Josh Ritter’s new Jason Isbell-produced LP streaming via NPR now

“Classic Ritter on Muscle Shoals-bred steroids.” Rolling Stone
“’Old Black Magic’ collapses Ritter’s weary-yet-resilient lyricism with the 400 Unit’s distinctive Southern swagger.” – Consequence of Sound
“The combination of Ritter and The 400 Unit is magical… the music is elevated, giving Ritter an even stronger voice while taking his career and music to a whole new level.” – NPR


On Friday April 26th, Americana/alt-country troubadour Josh Ritter will release his tenth LP, Fever Breaks, via Pytheas Recordings/Thirty Tigers. Produced by the mighty Jason Isbell and featuring Isbell’s 400 Unit band, it’s a collection of Ritters finest work to date and you can now stream it in full over at NPR here.

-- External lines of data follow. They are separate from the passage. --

@[simp] theorem deskSums_state (d : DeskExchange) (f : FormStore) : (deskSums d f).state = f.state := rfl
@[simp] theorem columnSums_state (f : FormStore) : (columnSums f).state = f.state := rfl
@[simp] theorem productsFrom_state (lo n : Nat) (f : FormStore) : (productsFrom lo n f).state = f.state := rfl
@[simp] theorem clearedForm_state (m : Bool) (f : FormStore) : (clearedForm m f).state = f.state := rfl
@[simp] theorem unmarkForm_state (f : FormStore) : (unmarkForm f).state = f.state := rfl
@[simp] theorem deskSums_h (d : DeskExchange) (f : FormStore) : (deskSums d f).h = f.h := rfl
@[simp] theorem columnSums_h (f : FormStore) : (columnSums f).h = f.h := rfl
@[simp] theorem productsFrom_h (lo n : Nat) (f : FormStore) : (productsFrom lo n f).h = f.h := rfl
@[simp] theorem clearedForm_h (m : Bool) (f : FormStore) : (clearedForm m f).h = f.h := rfl
@[simp] theorem unmarkForm_h (f : FormStore) : (unmarkForm f).h = f.h := rfl
@[simp] theorem deskSums_w (d : DeskExchange) (f : FormStore) : (deskSums d f).w = f.w := rfl
@[simp] theorem columnSums_w (f : FormStore) : (columnSums f).w = f.w := rfl
@[simp] theorem productsFrom_w (lo n : Nat) (f : FormStore) : (productsFrom lo n f).w = f.w := rfl
@[simp] theorem clearedForm_w (m : Bool) (f : FormStore) : (clearedForm m f).w = f.w := rfl
@[simp] theorem unmarkForm_w (f : FormStore) : (unmarkForm f).w = f.w := rfl
@[simp] theorem deskSums_d (d : DeskExchange) (f : FormStore) : (deskSums d f).d = f.d := rfl
@[simp] theorem columnSums_d (f : FormStore) : (columnSums f).d = f.d := rfl
@[simp] theorem productsFrom_d (lo n : Nat) (f : FormStore) : (productsFrom lo n f).d = f.d := rfl
@[simp] theorem clearedForm_d (m : Bool) (f : FormStore) : (clearedForm m f).d = f.d := rfl
@[simp] theorem unmarkForm_d (f : FormStore) : (unmarkForm f).d = f.d := rfl
@[simp] theorem deskSums_fields (d : DeskExchange) (f : FormStore) : (deskSums d f).fields = f.fields := rfl
@[simp] theorem columnSums_fields (f : FormStore) : (columnSums f).fields = f.fields := rfl
@[simp] theorem productsFrom_fields (lo n : Nat) (f : FormStore) : (productsFrom lo n f).fields = f.fields := rfl
@[simp] theorem clearedForm_fields (m : Bool) (f : FormStore) : (clearedForm m f).fields = f.fields := rfl
@[simp] theorem unmarkForm_fields (f : FormStore) : (unmarkForm f).fields = f.fields := rfl
@[simp] theorem deskSums_cols (d : DeskExchange) (f : FormStore) : (deskSums d f).cols = f.cols := rfl
@[simp] theorem columnSums_cols (f : FormStore) : (columnSums f).cols = f.cols := rfl
@[simp] theorem productsFrom_cols (lo n : Nat) (f : FormStore) : (productsFrom lo n f).cols = f.cols := rfl
@[simp] theorem clearedForm_cols (m : Bool) (f : FormStore) : (clearedForm m f).cols = f.cols := rfl
@[simp] theorem unmarkForm_cols (f : FormStore) : (unmarkForm f).cols = f.cols := rfl
@[simp] theorem deskSums_screenPlane (d : DeskExchange) (f : FormStore) : (deskSums d f).screenPlane = f.screenPlane := rfl
@[simp] theorem columnSums_screenPlane (f : FormStore) : (columnSums f).screenPlane = f.screenPlane := rfl
@[simp] theorem productsFrom_screenPlane (lo n : Nat) (f : FormStore) : (productsFrom lo n f).screenPlane = f.screenPlane := rfl
@[simp] theorem clearedForm_screenPlane (m : Bool) (f : FormStore) : (clearedForm m f).screenPlane = f.screenPlane := rfl
@[simp] theorem unmarkForm_screenPlane (f : FormStore) : (unmarkForm f).screenPlane = f.screenPlane := rfl
@[simp] theorem deskSums_linePlane (d : DeskExchange) (f : FormStore) : (deskSums d f).linePlane = f.linePlane := rfl
@[simp] theorem columnSums_linePlane (f : FormStore) : (columnSums f).linePlane = f.linePlane := rfl
@[simp] theorem productsFrom_linePlane (lo n : Nat) (f : FormStore) : (productsFrom lo n f).linePlane = f.linePlane := rfl
@[simp] theorem clearedForm_linePlane (m : Bool) (f : FormStore) : (clearedForm m f).linePlane = f.linePlane := rfl
@[simp] theorem unmarkForm_linePlane (f : FormStore) : (unmarkForm f).linePlane = f.linePlane := rfl

/-! ### request -/

@[simp] theorem request_pending (i : Item) (s : State) : (request i s).pending = s.pending := rfl

@[simp] theorem request_tp (i : Item) (s : State) : (request i s).tp = s.tp := rfl

@[simp] theorem request_form (i : Item) (s : State) : (request i s).form = s.form := rfl

@[simp] theorem request_cur (i : Item) (s : State) : (request i s).cur = s.cur := rfl

@[simp] theorem request_key (i : Item) (s : State) : (request i s).key = s.key := rfl

@[simp] theorem request_comp_image (i : Item) (s : State) : (request i s).comp.image = s.comp.image := by
  unfold request requestIn; repeat' split
  all_goals rfl

@[simp] theorem request_comp_rendering (i : Item) (s : State) : (request i s).comp.rendering = s.comp.rendering := by
  unfold request requestIn; repeat' split
  all_goals rfl

@[simp] theorem request_send (i : Item) (s : State) : (request i s).send = s.send := rfl

@[simp] theorem request_line (i : Item) (s : State) : (request i s).line = s.line := rfl

@[simp] theorem request_desk (i : Item) (s : State) : (request i s).desk = s.desk := rfl

/-! ### requestAll -/

@[simp] theorem requestAll_pending (is : List Item) (s : State) : (requestAll is s).pending = s.pending := by
  induction is generalizing s with
  | nil => rfl
  | cons x xs ih => simp [requestAll, ih]

@[simp] theorem requestAll_tp (is : List Item) (s : State) : (requestAll is s).tp = s.tp := by
  induction is generalizing s with
  | nil => rfl
  | cons x xs ih => simp [requestAll, ih]

@[simp] theorem requestAll_form (is : List Item) (s : State) : (requestAll is s).form = s.form := by
  induction is generalizing s with
  | nil => rfl
  | cons x xs ih => simp [requestAll, ih]

@[simp] theorem requestAll_cur (is : List Item) (s : State) : (requestAll is s).cur = s.cur := by
  induction is generalizing s with
  | nil => rfl
  | cons x xs ih => simp [requestAll, ih]

@[simp] theorem requestAll_key (is : List Item) (s : State) : (requestAll is s).key = s.key := by
  induction is generalizing s with
  | nil => rfl
  | cons x xs ih => simp [requestAll, ih]

@[simp] theorem requestAll_comp_image (is : List Item) (s : State) : (requestAll is s).comp.image = s.comp.image := by
  induction is generalizing s with
  | nil => rfl
  | cons x xs ih => simp [requestAll, ih]

@[simp] theorem requestAll_comp_rendering (is : List Item) (s : State) : (requestAll is s).comp.rendering = s.comp.rendering := by
  induction is generalizing s with
  | nil => rfl
  | cons x xs ih => simp [requestAll, ih]

@[simp] theorem requestAll_send (is : List Item) (s : State) : (requestAll is s).send = s.send := by
  induction is generalizing s with
  | nil => rfl
  | cons x xs ih => simp [requestAll, ih]

@[simp] theorem requestAll_line (is : List Item) (s : State) : (requestAll is s).line = s.line := by
  induction is generalizing s with
  | nil => rfl
  | cons x xs ih => simp [requestAll, ih]

@[simp] theorem requestAll_desk (is : List Item) (s : State) : (requestAll is s).desk = s.desk := by
  induction is generalizing s with
  | nil => rfl
  | cons x xs ih => simp [requestAll, ih]

/-! ### pulseAlarm -/

@[simp] theorem pulseAlarm_pending (s : State) : (pulseAlarm s).pending = s.pending := rfl

@[simp] theorem pulseAlarm_tp (s : State) : (pulseAlarm s).tp = s.tp := rfl

@[simp] theorem pulseAlarm_form (s : State) : (pulseAlarm s).form = s.form := rfl

@[simp] theorem pulseAlarm_cur (s : State) : (pulseAlarm s).cur = s.cur := rfl

@[simp] theorem pulseAlarm_key_queue (s : State) : (pulseAlarm s).key.queue = s.key.queue := rfl

@[simp] theorem pulseAlarm_key_keyboard (s : State) : (pulseAlarm s).key.keyboard = s.key.keyboard := rfl

@[simp] theorem pulseAlarm_key_insertMode (s : State) : (pulseAlarm s).key.insertMode = s.key.insertMode := rfl

@[simp] theorem pulseAlarm_key_edit (s : State) : (pulseAlarm s).key.edit = s.key.edit := rfl

@[simp] theorem pulseAlarm_comp (s : State) : (pulseAlarm s).comp = s.comp := rfl

@[simp] theorem pulseAlarm_send (s : State) : (pulseAlarm s).send = s.send := rfl

@[simp] theorem pulseAlarm_line (s : State) : (pulseAlarm s).line = s.line := rfl

@[simp] theorem pulseAlarm_desk (s : State) : (pulseAlarm s).desk = s.desk := rfl

/-! ### raiseKeyError -/

@[simp] theorem raiseKeyError_pending (s : State) : (raiseKeyError s).pending = s.pending := rfl

@[simp] theorem raiseKeyError_tp_phase (s : State) : (raiseKeyError s).tp.phase = s.tp.phase := rfl

@[simp] theorem raiseKeyError_tp_resetnLow (s : State) : (raiseKeyError s).tp.resetnLow = s.tp.resetnLow := rfl

@[simp] theorem raiseKeyError_tp_supplySteady (s : State) : (raiseKeyError s).tp.supplySteady = s.tp.supplySteady := rfl

@[simp] theorem raiseKeyError_tp_clearing (s : State) : (raiseKeyError s).tp.clearing = s.tp.clearing := rfl

@[simp] theorem raiseKeyError_tp_decoder (s : State) : (raiseKeyError s).tp.decoder = s.tp.decoder := rfl

@[simp] theorem raiseKeyError_tp_outcome (s : State) : (raiseKeyError s).tp.outcome = s.tp.outcome := rfl

@[simp] theorem raiseKeyError_tp_stream (s : State) : (raiseKeyError s).tp.stream = s.tp.stream := rfl

@[simp] theorem raiseKeyError_form (s : State) : (raiseKeyError s).form = s.form := rfl

@[simp] theorem raiseKeyError_cur (s : State) : (raiseKeyError s).cur = s.cur := rfl

@[simp] theorem raiseKeyError_key (s : State) : (raiseKeyError s).key = s.key := rfl

@[simp] theorem raiseKeyError_comp (s : State) : (raiseKeyError s).comp = s.comp := rfl

@[simp] theorem raiseKeyError_send (s : State) : (raiseKeyError s).send = s.send := rfl

@[simp] theorem raiseKeyError_line (s : State) : (raiseKeyError s).line = s.line := rfl

@[simp] theorem raiseKeyError_desk (s : State) : (raiseKeyError s).desk = s.desk := rfl

/-! ### raiseStarted -/

@[simp] theorem raiseStarted_pending (s : State) : (raiseStarted s).pending = s.pending := rfl

@[simp] theorem raiseStarted_tp_phase (s : State) : (raiseStarted s).tp.phase = s.tp.phase := rfl

@[simp] theorem raiseStarted_tp_resetnLow (s : State) : (raiseStarted s).tp.resetnLow = s.tp.resetnLow := rfl

@[simp] theorem raiseStarted_tp_supplySteady (s : State) : (raiseStarted s).tp.supplySteady = s.tp.supplySteady := rfl

@[simp] theorem raiseStarted_tp_clearing (s : State) : (raiseStarted s).tp.clearing = s.tp.clearing := rfl

@[simp] theorem raiseStarted_tp_decoder (s : State) : (raiseStarted s).tp.decoder = s.tp.decoder := rfl

@[simp] theorem raiseStarted_tp_outcome (s : State) : (raiseStarted s).tp.outcome = s.tp.outcome := rfl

They say of the album: “Together [with Isbell and his 400 Unit band], they infuse the singer’s ever-incisive songwriting with a bit of gutty Southern-rock heft… Josh Ritter tweaks and further reinvigorates a sound and songwriting approach that’s lost none of its vitality or urgency in 20 years. He remains a hydrant of ideas.”

Fever Breaks, Ritter’s tenth studio album in a career spanning two decades is available for pre-order at https://ffm.to/feverbreaks. Produced by quadruple Grammy Award-winning musician Jason Isbell, the 10-song record was recorded at Nashville’s historic RCA Studio A and features Isbell’s band, the 400 Unit. Picking up widespread praise on both sides of the Atlantic, Rolling Stone described it as “classic Ritter on Muscle Shoals-bred steroids.”

With additional recording and mixing at Sound Emporium, the record was engineered by Matt Ross-Spang and features contributions from Isbell (guitar and vocals) and the 400 Unit, which includes Derry Deborja (piano, organ and Hohner accordion), Chad Gamble (drums and percussion), Jimbo Hart (fender electric, ukulele and upright bass), Sadler Vaden (electric guitar, acoustic guitar and 12 string acoustic guitar) and Amanda Shires (violin and vocals).

Talking about the album in an interview with Rolling Stone, Ritter explains: “The songs are very reflective of the times in which they were written,” he explains. “As we started coming together and playing, the songs that felt like they were gonna work really jumped out as obvious. From there on, after we recorded in August [2018] we had this really nice time to stop and listen and let the songs marinate a little bit. In that time, the world has just become even crazier. There’s a lot of the record that feels reflective of the moment it was in.”